Эта сознательная, демонстративная боевая позиция объясняет нам также тот факт, что идейные борцы буржуазии считали свой путь тем более правильным, чем более страстную ненависть возбуждали в господствующих классах их идейные программы. Таков их метод проверки. Руссо требует, чтобы роман, которому эпоха приписывала главную роль в воспитании людей, обладал следующими качествами: «Роман должен подвергать критике принципы светского общества, должен вскрыть всю их ложь и низменность, то есть изобразить их таковыми, какие они есть на самом деле. Если роман будет удовлетворять всем мною выставленным требованиям или если он по крайней мере хочет принести пользу, то по всем этим причинам модники должны осмеять его как глупую химерическую книгу, должны ненавидеть его и ославить его. Так можете вы убедиться, сударь, что мудро именно то, что в глазах света считается глупостью».
Так как люди стояли тогда исключительно на идеологической почве, так как они выводили действительность из идей, вместо того чтобы объяснять идеи действительностью, то господствующая роль принадлежала идеям. Неизбежным отсюда последствием было то, что борцы и законодатели буржуазии хотели быть прежде всего воспитателями. Лучшим средством для этой цели служил, естественно, хороший пример.

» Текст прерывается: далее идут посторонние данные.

@[simp] theorem setEds_cfg (v : List Ed) (s : State) : (s.setEds v).cfg = s.cfg := rfl
@[simp] theorem setEds_attached (v : List Ed) (s : State) : (s.setEds v).attached = s.attached := rfl
@[simp] theorem setEds_eds (v : List Ed) (s : State) : (s.setEds v).eds = v := rfl
@[simp] theorem setEds_tds (v : List Ed) (s : State) : (s.setEds v).tds = s.tds := rfl
@[simp] theorem setEds_toks (v : List Ed) (s : State) : (s.setEds v).toks = s.toks := rfl
@[simp] theorem setEds_txns (v : List Ed) (s : State) : (s.setEds v).txns = s.txns := rfl
@[simp] theorem setEds_pkts (v : List Ed) (s : State) : (s.setEds v).pkts = s.pkts := rfl
@[simp] theorem setEds_ring (v : List Ed) (s : State) : (s.setEds v).ring = s.ring := rfl
@[simp] theorem setEds_dfree (v : List Ed) (s : State) : (s.setEds v).dfree = s.dfree := rfl
@[simp] theorem setEds_efree (v : List Ed) (s : State) : (s.setEds v).efree = s.efree := rfl
@[simp] theorem setEds_tfree (v : List Ed) (s : State) : (s.setEds v).tfree = s.tfree := rfl
@[simp] theorem setEds_kfree (v : List Ed) (s : State) : (s.setEds v).kfree = s.kfree := rfl
@[simp] theorem setEds_xfree (v : List Ed) (s : State) : (s.setEds v).xfree = s.xfree := rfl
@[simp] theorem setEds_cls (v : List Ed) (s : State) : (s.setEds v).cls = s.cls := rfl
@[simp] theorem setEds_frame (v : List Ed) (s : State) : (s.setEds v).frame = s.frame := rfl
@[simp] theorem setEds_done (v : List Ed) (s : State) : (s.setEds v).done = s.done := rfl
@[simp] theorem setEds_frnum (v : List Ed) (s : State) : (s.setEds v).frnum = s.frnum := rfl
@[simp] theorem setEds_bussts (v : List Ed) (s : State) : (s.setEds v).bussts = s.bussts := rfl
@[simp] theorem setEds_drainp (v : List Ed) (s : State) : (s.setEds v).drainp = s.drainp := rfl
@[simp] theorem setEds_lock (v : List Ed) (s : State) : (s.setEds v).lock = s.lock := rfl
@[simp] theorem setEds_diag (v : List Ed) (s : State) : (s.setEds v).diag = s.diag := rfl
@[simp] theorem setEds_mem (v : List Ed) (s : State) : (s.setEds v).mem = s.mem := rfl
@[simp] theorem setEds_cmdPort (v : List Ed) (s : State) : (s.setEds v).cmdPort = s.cmdPort := rfl
@[simp] theorem setEds_evtPort (v : List Ed) (s : State) : (s.setEds v).evtPort = s.evtPort := rfl
@[simp] theorem setEds_env (v : List Ed) (s : State) : (s.setEds v).env = s.env := rfl
@[simp] theorem setEds_out (v : List Ed) (s : State) : (s.setEds v).out = s.out := rfl

@[simp] theorem setTds_cfg (v : List Td) (s : State) : (s.setTds v).cfg = s.cfg := rfl
@[simp] theorem setTds_attached (v : List Td) (s : State) : (s.setTds v).attached = s.attached := rfl
@[simp] theorem setTds_eds (v : List Td) (s : State) : (s.setTds v).eds = s.eds := rfl
@[simp] theorem setTds_tds (v : List Td) (s : State) : (s.setTds v).tds = v := rfl
@[simp] theorem setTds_toks (v : List Td) (s : State) : (s.setTds v).toks = s.toks := rfl
@[simp] theorem setTds_txns (v : List Td) (s : State) : (s.setTds v).txns = s.txns := rfl
@[simp] theorem setTds_pkts (v : List Td) (s : State) : (s.setTds v).pkts = s.pkts := rfl
@[simp] theorem setTds_ring (v : List Td) (s : State) : (s.setTds v).ring = s.ring := rfl
@[simp] theorem setTds_dfree (v : List Td) (s : State) : (s.setTds v).dfree = s.dfree := rfl
@[simp] theorem setTds_efree (v : List Td) (s : State) : (s.setTds v).efree = s.efree := rfl
@[simp] theorem setTds_tfree (v : List Td) (s : State) : (s.setTds v).tfree = s.tfree := rfl
@[simp] theorem setTds_kfree (v : List Td) (s : State) : (s.setTds v).kfree = s.kfree := rfl
@[simp] theorem setTds_xfree (v : List Td) (s : State) : (s.setTds v).xfree = s.xfree := rfl
@[simp] theorem setTds_cls (v : List Td) (s : State) : (s.setTds v).cls = s.cls := rfl
@[simp] theorem setTds_frame (v : List Td) (s : State) : (s.setTds v).frame = s.frame := rfl
@[simp] theorem setTds_done (v : List Td) (s : State) : (s.setTds v).done = s.done := rfl
@[simp] theorem setTds_frnum (v : List Td) (s : State) : (s.setTds v).frnum = s.frnum := rfl
@[simp] theorem setTds_bussts (v : List Td) (s : State) : (s.setTds v).bussts = s.bussts := rfl
@[simp] theorem setTds_drainp (v : List Td) (s : State) : (s.setTds v).drainp = s.drainp := rfl
@[simp] theorem setTds_lock (v : List Td) (s : State) : (s.setTds v).lock = s.lock := rfl
@[simp] theorem setTds_diag (v : List Td) (s : State) : (s.setTds v).diag = s.diag := rfl
@[simp] theorem setTds_mem (v : List Td) (s : State) : (s.setTds v).mem = s.mem := rfl
@[simp] theorem setTds_cmdPort (v : List Td) (s : State) : (s.setTds v).cmdPort = s.cmdPort := rfl
@[simp] theorem setTds_evtPort (v : List Td) (s : State) : (s.setTds v).evtPort = s.evtPort := rfl
@[simp] theorem setTds_env (v : List Td) (s : State) : (s.setTds v).env = s.env := rfl
@[simp] theorem setTds_out (v : List Td) (s : State) : (s.setTds v).out = s.out := rfl

@[simp] theorem setToks_cfg (v : List Tok) (s : State) : (s.setToks v).cfg = s.cfg := rfl
@[simp] theorem setToks_attached (v : List Tok) (s : State) : (s.setToks v).attached = s.attached := rfl
@[simp] theorem setToks_eds (v : List Tok) (s : State) : (s.setToks v).eds = s.eds := rfl
@[simp] theorem setToks_tds (v : List Tok) (s : State) : (s.setToks v).tds = s.tds := rfl
@[simp] theorem setToks_toks (v : List Tok) (s : State) : (s.setToks v).toks = v := rfl
@[simp] theorem setToks_txns (v : List Tok) (s : State) : (s.setToks v).txns = s.txns := rfl
@[simp] theorem setToks_pkts (v : List Tok) (s : State) : (s.setToks v).pkts = s.pkts := rfl
@[simp] theorem setToks_ring (v : List Tok) (s : State) : (s.setToks v).ring = s.ring := rfl
@[simp] theorem setToks_dfree (v : List Tok) (s : State) : (s.setToks v).dfree = s.dfree := rfl
@[simp] theorem setToks_efree (v : List Tok) (s : State) : (s.setToks v).efree = s.efree := rfl
@[simp] theorem setToks_tfree (v : List Tok) (s : State) : (s.setToks v).tfree = s.tfree := rfl
@[simp] theorem setToks_kfree (v : List Tok) (s : State) : (s.setToks v).kfree = s.kfree := rfl
@[simp] theorem setToks_xfree (v : List Tok) (s : State) : (s.setToks v).xfree = s.xfree := rfl
@[simp] theorem setToks_cls (v : List Tok) (s : State) : (s.setToks v).cls = s.cls := rfl
@[simp] theorem setToks_frame (v : List Tok) (s : State) : (s.setToks v).frame = s.frame := rfl
@[simp] theorem setToks_done (v : List Tok) (s : State) : (s.setToks v).done = s.done := rfl
@[simp] theorem setToks_frnum (v : List Tok) (s : State) : (s.setToks v).frnum = s.frnum := rfl
@[simp] theorem setToks_bussts (v : List Tok) (s : State) : (s.setToks v).bussts = s.bussts := rfl
@[simp] theorem setToks_drainp (v : List Tok) (s : State) : (s.setToks v).drainp = s.drainp := rfl
@[simp] theorem setToks_lock (v : List Tok) (s : State) : (s.setToks v).lock = s.lock := rfl
@[simp] theorem setToks_diag (v : List Tok) (s : State) : (s.setToks v).diag = s.diag := rfl
@[simp] theorem setToks_mem (v : List Tok) (s : State) : (s.setToks v).mem = s.mem := rfl
@[simp] theorem setToks_cmdPort (v : List Tok) (s : State) : (s.setToks v).cmdPort = s.cmdPort := rfl
@[simp] theorem setToks_evtPort (v : List Tok) (s : State) : (s.setToks v).evtPort = s.evtPort := rfl
@[simp] theorem setToks_env (v : List Tok) (s : State) : (s.setToks v).env = s.env := rfl
@[simp] theorem setToks_out (v : List Tok) (s : State) : (s.setToks v).out = s.out := rfl

@[simp] theorem setTxns_cfg (v : List Txn) (s : State) : (s.setTxns v).cfg = s.cfg := rfl
@[simp] theorem setTxns_attached (v : List Txn) (s : State) : (s.setTxns v).attached = s.attached := rfl
@[simp] theorem setTxns_eds (v : List Txn) (s : State) : (s.setTxns v).eds = s.eds := rfl
@[simp] theorem setTxns_tds (v : List Txn) (s : State) : (s.setTxns v).tds = s.tds := rfl
@[simp] theorem setTxns_toks (v : List Txn) (s : State) : (s.setTxns v).toks = s.toks := rfl
@[simp] theorem setTxns_txns (v : List Txn) (s : State) : (s.setTxns v).txns = v := rfl
@[simp] theorem setTxns_pkts (v : List Txn) (s : State) : (s.setTxns v).pkts = s.pkts := rfl
@[simp] theorem setTxns_ring (v : List Txn) (s : State) : (s.setTxns v).ring = s.ring := rfl
@[simp] theorem setTxns_dfree (v : List Txn) (s : State) : (s.setTxns v).dfree = s.dfree := rfl
@[simp] theorem setTxns_efree (v : List Txn) (s : State) : (s.setTxns v).efree = s.efree := rfl
@[simp] theorem setTxns_tfree (v : List Txn) (s : State) : (s.setTxns v).tfree = s.tfree := rfl
@[simp] theorem setTxns_kfree (v : List Txn) (s : State) : (s.setTxns v).kfree = s.kfree := rfl
@[simp] theorem setTxns_xfree (v : List Txn) (s : State) : (s.setTxns v).xfree = s.xfree := rfl
@[simp] theorem setTxns_cls (v : List Txn) (s : State) : (s.setTxns v).cls = s.cls := rfl
@[simp] theorem setTxns_frame (v : List Txn) (s : State) : (s.setTxns v).frame = s.frame := rfl
@[simp] theorem setTxns_done (v : List Txn) (s : State) : (s.setTxns v).done = s.done := rfl
@[simp] theorem setTxns_frnum (v : List Txn) (s : State) : (s.setTxns v).frnum = s.frnum := rfl
@[simp] theorem setTxns_bussts (v : List Txn) (s : State) : (s.setTxns v).bussts = s.bussts := rfl
@[simp] theorem setTxns_drainp (v : List Txn) (s : State) : (s.setTxns v).drainp = s.drainp := rfl
@[simp] theorem setTxns_lock (v : List Txn) (s : State) : (s.setTxns v).lock = s.lock := rfl
@[simp] theorem setTxns_diag (v : List Txn) (s : State) : (s.setTxns v).diag = s.diag := rfl
@[simp] theorem setTxns_mem (v : List Txn) (s : State) : (s.setTxns v).mem = s.mem := rfl
@[simp] theorem setTxns_cmdPort (v : List Txn) (s : State) : (s.setTxns v).cmdPort = s.cmdPort := rfl
@[simp] theorem setTxns_evtPort (v : List Txn) (s : State) : (s.setTxns v).evtPort = s.evtPort := rfl
@[simp] theorem setTxns_env (v : List Txn) (s : State) : (s.setTxns v).env = s.env := rfl
@[simp] theorem setTxns_out (v : List Txn) (s : State) : (s.setTxns v).out = s.out := rfl

@[simp] theorem setPkts_cfg (v : List Pkt) (s : State) : (s.setPkts v).cfg = s.cfg := rfl
@[simp] theorem setPkts_attached (v : List Pkt) (s : State) : (s.setPkts v).attached = s.attached := rfl
@[simp] theorem setPkts_eds (v : List Pkt) (s : State) : (s.setPkts v).eds = s.eds := rfl
@[simp] theorem setPkts_tds (v : List Pkt) (s : State) : (s.setPkts v).tds = s.tds := rfl
@[simp] theorem setPkts_toks (v : List Pkt) (s : State) : (s.setPkts v).toks = s.toks := rfl
@[simp] theorem setPkts_txns (v : List Pkt) (s : State) : (s.setPkts v).txns = s.txns := rfl
@[simp] theorem setPkts_pkts (v : List Pkt) (s : State) : (s.setPkts v).pkts = v := rfl
@[simp] theorem setPkts_ring (v : List Pkt) (s : State) : (s.setPkts v).ring = s.ring := rfl
@[simp] theorem setPkts_dfree (v : List Pkt) (s : State) : (s.setPkts v).dfree = s.dfree := rfl
@[simp] theorem setPkts_efree (v : List Pkt) (s : State) : (s.setPkts v).efree = s.efree := rfl
@[simp] theorem setPkts_tfree (v : List Pkt) (s : State) : (s.setPkts v).tfree = s.tfree := rfl
@[simp] theorem setPkts_kfree (v : List Pkt) (s : State) : (s.setPkts v).kfree = s.kfree := rfl
@[simp] theorem setPkts_xfree (v : List Pkt) (s : State) : (s.setPkts v).xfree = s.xfree := rfl
@[simp] theorem setPkts_cls (v : List Pkt) (s : State) : (s.setPkts v).cls = s.cls := rfl
@[simp] theorem setPkts_frame (v : List Pkt) (s : State) : (s.setPkts v).frame = s.frame := rfl
@[simp] theorem setPkts_done (v : List Pkt) (s : State) : (s.setPkts v).done = s.done := rfl
@[simp] theorem setPkts_frnum (v : List Pkt) (s : State) : (s.setPkts v).frnum = s.frnum := rfl
@[simp] theorem setPkts_bussts (v : List Pkt) (s : State) : (s.setPkts v).bussts = s.bussts := rfl
@[simp] theorem setPkts_drainp (v : List Pkt) (s : State) : (s.setPkts v).drainp = s.drainp := rfl
@[simp] theorem setPkts_lock (v : List Pkt) (s : State) : (s.setPkts v).lock = s.lock := rfl
@[simp] theorem setPkts_diag (v : List Pkt) (s : State) : (s.setPkts v).diag = s.diag := rfl
@[simp] theorem setPkts_mem (v : List Pkt) (s : State) : (s.setPkts v).mem = s.mem := rfl
@[simp] theorem setPkts_cmdPort (v : List Pkt) (s : State) : (s.setPkts v).cmdPort = s.cmdPort := rfl
@[simp] theorem setPkts_evtPort (v : List Pkt) (s : State) : (s.setPkts v).evtPort = s.evtPort := rfl
@[simp] theorem setPkts_env (v : List Pkt) (s : State) : (s.setPkts v).env = s.env := rfl
@[simp] theorem setPkts_out (v : List Pkt) (s : State) : (s.setPkts v).out = s.out := rfl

Все поэтому предлагали примеры для подражания: проповедник приводил их в своих проповедях, писатель изображал их в романах и стихотворениях, художник – на своих картинах. Когда в Англии началась буржуазная реакция против абсолютизма эпохи Реставрации, журнал «Гардиан» писал: «Наша задача состоит в том, чтобы как можно глубже вкоренить в душу людей религию и мораль, представить им высокие образцы любви родителей к детям и детей к родителям, возбудить ненависть к пороку и уважение к добродетели».
По такому же рецепту поступали несколько десятилетий спустя во Франции. Руссо писал о воспитательной роли романа: «Радость охватывает меня при мысли, что двое супругов, которые вместе прочтут этот роман, почерпнут в нем новое мужество, чтобы освежиться после совместных работ, и что перед ними раскроются новые перспективы, как целесообразней использовать плоды своих трудов. Ужели их взоры будут с восторгом покоиться на картине счастливого домашнего быта, а в их душе не возникнет желание подражать такому привлекательному образцу? Ужели очарование счастливого брака тронет их, а они, даже если сошлись не по любви, не почувствуют потребности более тесного и сердечного общения?»
Точно так же поступали и в Германии. Буржуазное самосознание нашло в лице Лессинга своего носителя и проповедника. Для Шиллера театр был прежде всего моральным учреждением. Теми же идеями была проникнута и буржуазная живопись. Хогарт, Шарден, Грёз, первые великие представители буржуазной мысли в области пластических искусств, – все воспроизводили хорошие примеры, противопоставляемые ими плохим, исходившим от господствующих классов старого режима.